Merits of Non-Invasive Rat Models of Left Ventricular Heart Failure

Department of Environmental Sciences and Engineering, Gillings School of Global Public Health, University of North Carolina, Chapel Hill, 27599 USA.
Cardiovascular toxicology (Impact Factor: 1.72). 06/2011; 11(2):91-112. DOI: 10.1007/s12012-011-9103-5
Source: PubMed


Heart failure (HF) is characterized as a limitation to cardiac output that prevents the heart from supplying tissues with adequate oxygen and predisposes individuals to pulmonary edema. Impaired cardiac function is secondary to either decreased contractility reducing ejection (systolic failure), diminished ventricular compliance preventing filling (diastolic failure), or both. To study HF etiology, many different techniques have been developed to elicit this condition in experimental animals, with varying degrees of success.

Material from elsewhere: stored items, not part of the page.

-- ==== Sys2Proof/Machine/GroupEvents.lean ====
section
/-!
DEFINITION. The packets and events of groups: collective packets, credits, acknowledgements and aborts (R146, R151 to R153,
R158 to R163, R222 to R232), step seals (R190, R192, R256), and the ends of stitches, dwell times, chunks and steps (R156,
R158, R160, R190).
-/
namespace Sys2Proof.Machine

/-- A collective packet consumed and handled, and its group settled. One that fails its CRC-32C is discarded and counted: no
byte passes into the needle bed unchecked (R34, R213). -/
def groupPacket (gid : Nat) (p : Packet) (f : Via → Packet → State → State) (s : State) : State :=
  if crcOk p then settled gid (f { port := inPortOf p s, tick := s.clock.now } p (consume p s))
  else
    drop (inPortOf p s) 8 (count { code := 0x05, port := some (inPortOf p s), src := srcAttr p, sub := sublane p } 1
      (consume p s))

/-- The group that a control packet names. -/
def ctlGroup (p : Packet) : Nat := field p.hdr 8 3

def execCollUp (p : Packet) (s : State) : Host.Outcome State Fault Refusal := .next (groupPacket (pGroup p) p recvUp s)

def execCollDown (p : Packet) (s : State) : Host.Outcome State Fault Refusal := .next (groupPacket (pGroup p) p recvDown s)

def execA2aUp (p : Packet) (s : State) : Host.Outcome State Fault Refusal :=
  .next (groupPacket (pGroup p) p (recvA2a false) s)

def execA2aDown (p : Packet) (s : State) : Host.Outcome State Fault Refusal :=
  .next (groupPacket (pGroup p) p (recvA2a true) s)

def execBarrierArrive (p : Packet) (s : State) : Host.Outcome State Fault Refusal :=
  .next (groupPacket (ctlGroup p) p recvArrive s)

def execBarrierRelease (p : Packet) (s : State) : Host.Outcome State Fault Refusal :=
  .next (groupPacket (ctlGroup p) p recvRelease s)

def execGcredit (p : Packet) (s : State) : Host.Outcome State Fault Refusal :=
  .next (groupPacket (ctlGroup p) p recvCredit s)

def execTack (p : Packet) (s : State) : Host.Outcome State Fault Refusal :=
  .next (groupPacket (ctlGroup p) p recvTack s)

def execChunkAbort (p : Packet) (s : State) : Host.Outcome State Fault Refusal :=
  .next (groupPacket (ctlGroup p) p recvAbort s)

def execCNack (p : Packet) (s : State) : Host.Outcome State Fault Refusal := .next (recvCNack (inPortOf p s) p (consume p s))

/-! ## Step seals (R190, R192, R256) -/

def execStepSeal (p : Packet) (s : State) : Host.Outcome State Fault Refusal :=
  .next (groupPacket (ctlGroup p) p
    (fun v p s => if (findGroup s (ctlGroup p)).isNone then inactiveDrop v.port s
      else takeSeal (ctlGroup p) (field p.hdr 16 8) (bit (field p.hdr 11 1) 0) s) s)

def execStepSealed (p : Packet) (s : State) : Host.Outcome State Fault Refusal :=
  .next (groupPacket (ctlGroup p) p
    (fun v p s => if (findGroup s (ctlGroup p)).isNone then inactiveDrop v.port s
      else takeSealed (ctlGroup p) (field p.hdr 16 8) s) s)

/-- A generation flip that is due takes effect (R190). -/
def execGenerationFlip (group : BitVec 24) (s : State) : Host.Outcome State Fault Refusal :=
  .next (settled group.toNat (flipNow group.toNat s))

/-! ## Stitches -/

/-- The running stitch is an APPLY of a shard lost here: the chunk fails, since the shard takes no update (R35; log entry
36). -/
def lostApply (s : State) : Option (Group × Op × Inst × Nat) :=
  match liveStitch s with
  | none => none
  | some x =>
    if x.kind = .apply1 ∨ x.kind = .apply2 then
      (findGroup s x.group).bind fun g =>
        if g.shards.any fun sh => some sh.index == x.shard && sh.lost then
          (findOp g x.seq).bind fun o => (instAt g (x.node, x.shard)).map (g, o, ·, x.chunk)
        else none
    else none

/-- A chunk of an instance that can no longer be applied fails. -/
def failApply (g : Group) (op : Op) (i : Inst) (c : Nat) (s : State) : State :=
  let k := instKey i
  markDone g.id k op c (closeCtx g.id k op.seq c (failChunk g.id op.seq c s))

/-- The stitch that runs, with its group, operation and instance. -/
def runningStitch (s : State) : Option (Group × Op × Inst × Stitch) :=
  match liveStitch s with
  | none => none
  | some x =>
    (findGroup s x.group).bind fun g => (findOp g x.seq).bind fun o => (instAt g (x.node, x.shard)).map (g, o, ·, x)

/-- The stitch that runs, where it reads a staging hank with an uncorrectable error (R35). -/
def lostStitch (s : State) : Option (Group × Op × Inst × Stitch) :=
  (runningStitch s).filter fun r => readsLost s r.1 r.2.1 r.2.2.2

/-- A running stitch ends with DROPPED_STITCH: a REDUCE is retried (R160), the chunk of another fails. -/
def dropRunning (front back : Nat) (r : Group × Op × Inst × Stitch) (s : State) : State :=
  let (g, op, i, x) := r
  let s := count { code := 0x11 } 1 (endVoid front back x s)
  let s := match x.buf with
    | some b => releaseHolder b s
    | none => s
  settled g.id (if x.kind = .reduce then takeAbort g.id (instKey i) op x.chunk x.attempt none true s
    else failApply g op i x.chunk s)

/-- A running stitch that reads a lost hank dropped. -/
def dropLost (front back : Nat) (s : State) : State :=
  match lostStitch s with
  | none => s
  | some r => dropRunning front back r s

/-- The running stitch ends, having waited at the front and at the back for so many handshakes; a flip that waited for it
takes effect. -/
def stitchEnds (front back : Nat) (s : State) : State :=
  match s.bed.running with
  | none => s
  | some (x, _) =>
    match lostApply s with
    | some (g, op, i, c) => settled x.group (failApply g op i c (endVoid front back x s))
    | none =>
      if (lostStitch s).isSome then dropLost front back s
      else settled x.group (flipNow x.group (endStitch front back s))

def execStitchComplete (front back : BitVec 32) (s : State) : Host.Outcome State Fault Refusal :=
  .next (stitchEnds front.toNat back.toNat s)

/-- The dwell limit of an incomplete stitch has passed (R158, R160). -/
def dwellExpired (gid node seq c : Nat) (s : State) : State :=
  match (liveGroup s gid).bind fun g => (findOp g seq).bind fun o => (instFor g o node c).map (g, o, ·) with
  | none => s
  | some (g, op, i) => match ctxAt i seq c with
    | none => s
    | some x => match x.start with
      | none => s
      | some t =>
        if x.stage = .filling ∧ g.record.dwellLimit ≤ since s t then
          settled gid (takeAbort gid (instKey i) op c x.attempt none true (count { code := 0x11 } 1 s))
        else s

def execDwellExpiry (group : BitVec 24) (node : BitVec 16) (seq chunk : BitVec 32) (s : State) :
    Host.Outcome State Fault Refusal :=
  .next (dwellExpired group.toNat node.toNat seq.toNat chunk.toNat s)

/-! ## Chunks (R156) -/

/-- The row counter that a completed chunk signals (Table 5.10); none where another chunk or the release does it. -/
def chunkRow (g : Group) (op : Op) (c : Nat) : Option Nat :=
  let d := op.desc
  match op.resend with
  | some row => some row
  | none =>
    let row := if dRowShift d = 32 then dRowBase d else dRowBase d + (c >>> dRowShift d)
    match op.op with
    | 4 => if (List.range op.chunks).all fun x => x == c || op.complete.contains x || (workers g op x).isEmpty then
        some (dRowBase d) else none
    | 5 => none
    | 6 => if (heldShards g true).any (·.index == rootShard g.record op c) then some row else none
    | _ => some row

/-- A chunk completes at this module: it is so marked, and its counter signalled. -/
def chunkCompletes (gid seq c : Nat) (s : State) : State :=
  match (liveGroup s gid).bind fun g => (findOp g seq).map fun o => (g, o) with
  | none => s
  | some (g, op) =>
    if op.again || op.complete.contains c || op.failed.contains c || decide (op.chunks ≤ c) || !chunkReady s g op c then s
    else
      let s := updOp gid seq (fun o => { o with complete := o.complete ++ [c] }) s
      let s := match chunkRow g op c with
        | some row => addRow row 1 s
        | none => s
      settled gid s

def execChunkComplete (group : BitVec 24) (seq chunk : BitVec 32) (s : State) : Host.Outcome State Fault Refusal :=
  .next (chunkCompletes group.toNat seq.toNat chunk.toNat s)

end Sys2Proof.Machine
end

Among rats, surgically induced HF models are the most prevalent, but they bear several shortcomings, including high mortality rates and limited recapitulation of the pathophysiology, etiology, and progression of human HF. Alternatively, a number of non-invasive HF induction methods avoid many of these pitfalls, and their merits in technical simplicity, reliability, survivability, and comparability to the pathophysiologic and pathogenic characteristics of HF are reviewed herein. In particular, this review focuses on the primary pathogenic mechanisms common to genetic strains (spontaneously hypertensive and spontaneously hypertensive heart failure), pharmacological models of toxic cardiomyopathy (doxorubicin and isoproterenol), and dietary salt models, all of which have been shown to induce left ventricular HF in the rat. Additional non-invasive techniques that may potentially enable the development of new HF models are also discussed.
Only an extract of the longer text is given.